INDIANAPOLIS — Thursday night's incident that left nine people dead, including the alleged gunman, at the FedEx Ground facility on the west side of Indianapolis is the latest mass shooting in the city.
IMPD is now investigating, along with the Federal Bureau of Investigation, its third mass shooting of 2021.
In January, six people including an unborn fetus were killed in a domestic shooting on North Adams Street. A teenage family member has been charged with the murders.
In March, a man who reportedly told police he wanted his girlfriend's stimulus check was charged with shooting her and four other people at a house on North Randolph Street.
According to Gun Violence Archive, a mass shooting incident occurs when four or more people are shot.
Neither the FBI or the Gun Violence Archive includes the shooter in casualty numbers. While the FBI doesn't provide a clear definition for a mass shooting, in 2013, Congress defined mass killing as a single incident that leaves three or more people dead.
The Gun Violence Archive gets their information from law enforcement and government sources, as well as from news media outlets.
In its research essay "Mass Shootings in the United States," the Rand Corporation said, "There is no standard definition of what constitutes a mass shooting, and different data sources—such as media outlets, academic researchers, and law enforcement agencies—frequently use different definitions when discussing and analyzing mass shootings."
"The U.S. government has never defined mass shooting as a separate category of crime," according to Rand, "and there is not yet a broadly accepted definition of the term."
Still, the three incidents in Indianapolis fit most accepted descriptions of a "mass shooting" since four or more people were shot and died in each incident.
The gray area arises when media, researchers, academics and law enforcement agencies use different definitions of mass shootings for their separate purposes.

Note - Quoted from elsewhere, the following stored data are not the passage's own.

/-- A word that a row selects is the CMD word of one of the row's commands. -/
theorem encodeCmd_of_selects {r : OpcodeRow} (hr : r ∈ opcodeTable) {cmd : Word} (h : r.selects cmd = true) :
    ∃ i : Instr, i.wellFormed = true ∧ encodeCmd i = cmd ∧ mnemonicOf i = r.mnemonic := by
  have hmasked : cmd &&& r.mask = r.pattern := by simpa [OpcodeRow.selects] using h
  simp only [opcodeTable, List.mem_cons, List.not_mem_nil, or_false] at hr
  rcases hr with rfl | rfl | rfl | rfl | rfl
  · exact ⟨.nop, rfl, (BitVec.and_allOnes.symm.trans hmasked).symm, rfl⟩
  · have hinit : ∀ x : BitVec 1, (Instr.init (x.zeroExtend 2)).wellFormed = true ∧
        encodeCmd (.init (x.zeroExtend 2)) = 0x10000000#32 ||| x.zeroExtend 32 := by decide
    obtain ⟨hwf, henc⟩ := hinit (cmd.extractLsb' 0 1)
    exact ⟨_, hwf, henc.trans (eq_or_zeroExtend_of_masked 1 (by decide) hmasked).symm, rfl⟩
  · exact ⟨.update (argField cmd) 0, rfl, (eq_or_zeroExtend_of_masked 2 (by decide) hmasked).symm, rfl⟩
  · exact ⟨.finish, rfl, (BitVec.and_allOnes.symm.trans hmasked).symm, rfl⟩
  · exact ⟨.read (indexField cmd), rfl, (eq_or_zeroExtend_of_masked 3 (by decide) hmasked).symm, rfl⟩


/-! ### Legality -/

theorem exists_ok_ite {p : Prop} [Decidable p] {x : Instr} {r : Illegal} :
    (∃ i, (if p then .ok x else .error r : Except Illegal Instr) = .ok i) ↔ p := by
  by_cases hp : p <;> simp [hp]

/-- The reserved bits of an opcode without an operand (30_encoding.md R87). -/
theorem legal_iff_of_plain {cmd data : Word} (h : opField cmd = 0#4 ∨ opField cmd = 3#4) :
    (∃ i, decode cmd data = .ok i) ↔ cmd.extractLsb' 0 28 = 0#28 := by
  rcases h with h | h <;> simp only [decode, h] <;> exact exists_ok_ite

theorem legal_iff_of_init {cmd data : Word} (h : opField cmd = 1#4) :
    (∃ i, decode cmd data = .ok i) ↔ cmd.extractLsb' 1 27 = 0#27 := by
  have hbits : cmd.extractLsb' 1 27 = 0 ↔ cmd.extractLsb' 2 26 = 0 ∧ cmd.getLsbD 1 = false := by
    rw [bits_eq_zero, bits_eq_zero, bit_one_clear]
    omega
  refine Iff.trans ?_ hbits.symm
  by_cases hreserved : cmd.extractLsb' 2 26 = 0
  · simp only [decode, h, hreserved, if_true, true_and]
    exact exists_ok_ite
  · simp only [decode, h, hreserved, if_false, false_and]
    simp

theorem legal_iff_of_update {cmd data : Word} (h : opField cmd = 2#4) :
    (∃ i, decode cmd data = .ok i) ↔ cmd.extractLsb' 2 26 = 0#26 := by
  simp only [decode, h]; exact exists_ok_ite

theorem legal_iff_of_read {cmd data : Word} (h : opField cmd = 4#4) :
    (∃ i, decode cmd data = .ok i) ↔ cmd.extractLsb' 3 25 = 0#25 := by
  simp only [decode, h]; exact exists_ok_ite

/-- Settles O4: a legal word is an encoding, and so are the words that the rows select. -/
theorem legalWordsAreTheTableRows : Obligations.LegalWordsAreTheTableRows := by
  intro cmd data
  refine ⟨legal_iff_of_plain, legal_iff_of_init, legal_iff_of_update, legal_iff_of_read,
    ⟨fun ⟨i, hi⟩ => exists_row_of_decode hi, fun ⟨r, hr, hcmd⟩ => ?_⟩, fun i hi r hr hcmd => ?_, fun hno s => ?_⟩
  · obtain ⟨i, hwf, rfl, -⟩ := encodeCmd_of_selects hr hcmd
    obtain ⟨i', hi', -⟩ := decode_encodeCmd hwf data
    exact ⟨i', hi'⟩
  · obtain ⟨j, hwf, rfl, hname⟩ := encodeCmd_of_selects hr hcmd
    obtain ⟨i', hi', hname'⟩ := decode_encodeCmd hwf data
    rw [hi'] at hi
    cases hi
    rw [hname', hname]
  · obtain ⟨r, hr⟩ := decode_eq_error hno
    exact runCommand_error hr s

theorem decode_reservedOpcode {cmd : Word} (h : 5 ≤ (opField cmd).toNat) (data : Word) :
    decode cmd data = .error .reservedOpcode := by
  unfold decode
  split
  case h_6 => rfl
  all_goals omega

/-- Settles O5: `decode_reservedOpcode`, and the one encoding of NOP. -/
theorem reservedOpcodesAreIllegal : Obligations.ReservedOpcodesAreIllegal := by
  refine ⟨fun cmd data s h => runCommand_error (decode_reservedOpcode h data) s, fun cmd data => ⟨fun h => ?_, ?_⟩⟩
  · obtain ⟨-, hcmd, -⟩ := encodeOfDecodeIsWord cmd data .nop h
    exact hcmd.symm
  · rintro rfl
    rfl

/-! ### DATA -/

theorem laneBytes_getElem? {n : BitVec 2} {k : Nat} (hk : k < byteCount n) (data : Word) :
    (laneBytes n data)[k]? = some (laneByte data k) := by
  simp [laneBytes, hk]

/-- UPDATE reads DATA by its lanes alone (20_memory.md R71). -/
theorem exec_update_congr {n : BitVec 2} {d d' : Word} (h : laneBytes n d = laneBytes n d') (s : State) :
    exec (.update n d) s = exec (.update n d') s := by
  by_cases hp : s.phase = .absorb
  · rw [exec_update hp, exec_update hp, h]
  · rw [exec_update_rejected hp, exec_update_rejected hp]

/-- Settles O6: the decoder passes DATA on to UPDATE alone, and UPDATE reads its lanes. -/
theorem dataIsReadByUpdateLanesOnly : Obligations.DataIsReadByUpdateLanesOnly := by
  refine ⟨fun cmd d d' s hop => ?_, fun n d k hk => ?_, fun n d d' s h => ?_, fun cmd d d' ⟨i, hi⟩ => ?_⟩
  · rw [runCommand, runCommand, decode_ignores_data hop d d']
  · rw [laneBytes_getElem? hk, ← Nat.shiftRight_eq_div_pow]
    rfl
  · exact exec_update_congr (List.map_congr_left fun k hk => h k (List.mem_range.1 hk)) s
  · obtain ⟨hwf, rfl, -⟩ := encodeOfDecodeIsWord cmd d i hi
    obtain ⟨i', hi', -⟩ := decode_encodeCmd hwf d'
    exact ⟨i', hi'⟩

/-! ### Single words and script lines -/

/-- Settles O1. -/
theorem writtenWordsDecode : Obligations.WrittenWordsDecode := by
  unfold Obligations.WrittenWordsDecode
  decide

theorem decode_reservedVariant {v : BitVec 2} (hv : v = 2#2 ∨ v = 3#2) (data : Word) :
    decode (0x10000000#32 ||| v.zeroExtend 32) data = .error .reservedVariant := by
  have hword : ∀ v : BitVec 2, v = 2#2 ∨ v = 3#2 → opField (0x10000000#32 ||| v.zeroExtend 32) ≠ 2#4 ∧
      decode (0x10000000#32 ||| v.zeroExtend 32) 0 = .error .reservedVariant := by decide
  obtain ⟨hop, hzero⟩ := hword v hv
  exact (decode_ignores_data hop data 0).trans hzero

/-- Settles O13: a reserved V has no variant, as a command, and no encoding, as a word. -/
theorem reservedVariantsAreIllegal : Obligations.ReservedVariantsAreIllegal := by
  refine ⟨rfl, rfl, fun v data s hv => ⟨?_, exec_init_reserved (by rcases hv with rfl | rfl <;> rfl) s⟩⟩
  rw [runCommand_error (decode_reservedVariant hv data)]

/-- A transaction with its CMD word written as a number. -/
theorem transaction_eq_ofNat {cmd data : Word} {n : Nat} (h : cmd.toNat = n) :
    (⟨cmd, data⟩ : Transaction) = { cmd := BitVec.ofNat 32 n, data := data } := by
  rw [← h, BitVec.ofNat_toNat, BitVec.setWidth_eq]

/-- Settles O48: a word with an operand is its opcode and its operand added up; the other words are written out. -/
theorem scriptLinesAssemble : Obligations.ScriptLinesAssemble :=
  ⟨rfl, rfl, rfl, fun v => transaction_eq_ofNat (initWord_toNat v), fun n _ => transaction_eq_ofNat (updateWord_toNat n), rfl,
    fun i => transaction_eq_ofNat (readWord_toNat i), fun _ => rfl, fun _ => rfl⟩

But Rand found a common approach has been to set a casualty threshold of "four fatalities by firearm, excluding the offender or offenders." Research can rely on fatality data captured in administrative reports and, frequently, media.
Circumstances that lead to shootings also inform and, at times, cloud the data. Disagreement arises over whether to include multiple-victim shooting incidents that occur in connection with some other crime or domestic dispute, as was the case in the Adams and Randolph cases earlier this year.
"Because mass shootings that stem from domestic and gang violence are contextually distinct from high-fatality indiscriminate killings in public venues," according to Rand, "some analysts have argued that they should be treated separately."
In late December 2019 Congress approved a spending bill with $25 million allocated to fund federal research into gun violence. It was Democratic House Representative Nita Lowey who helped secure the funding inside of a $1.4 trillion spending bill.
It was the first time in over two decades that Congress had funded research of this kind.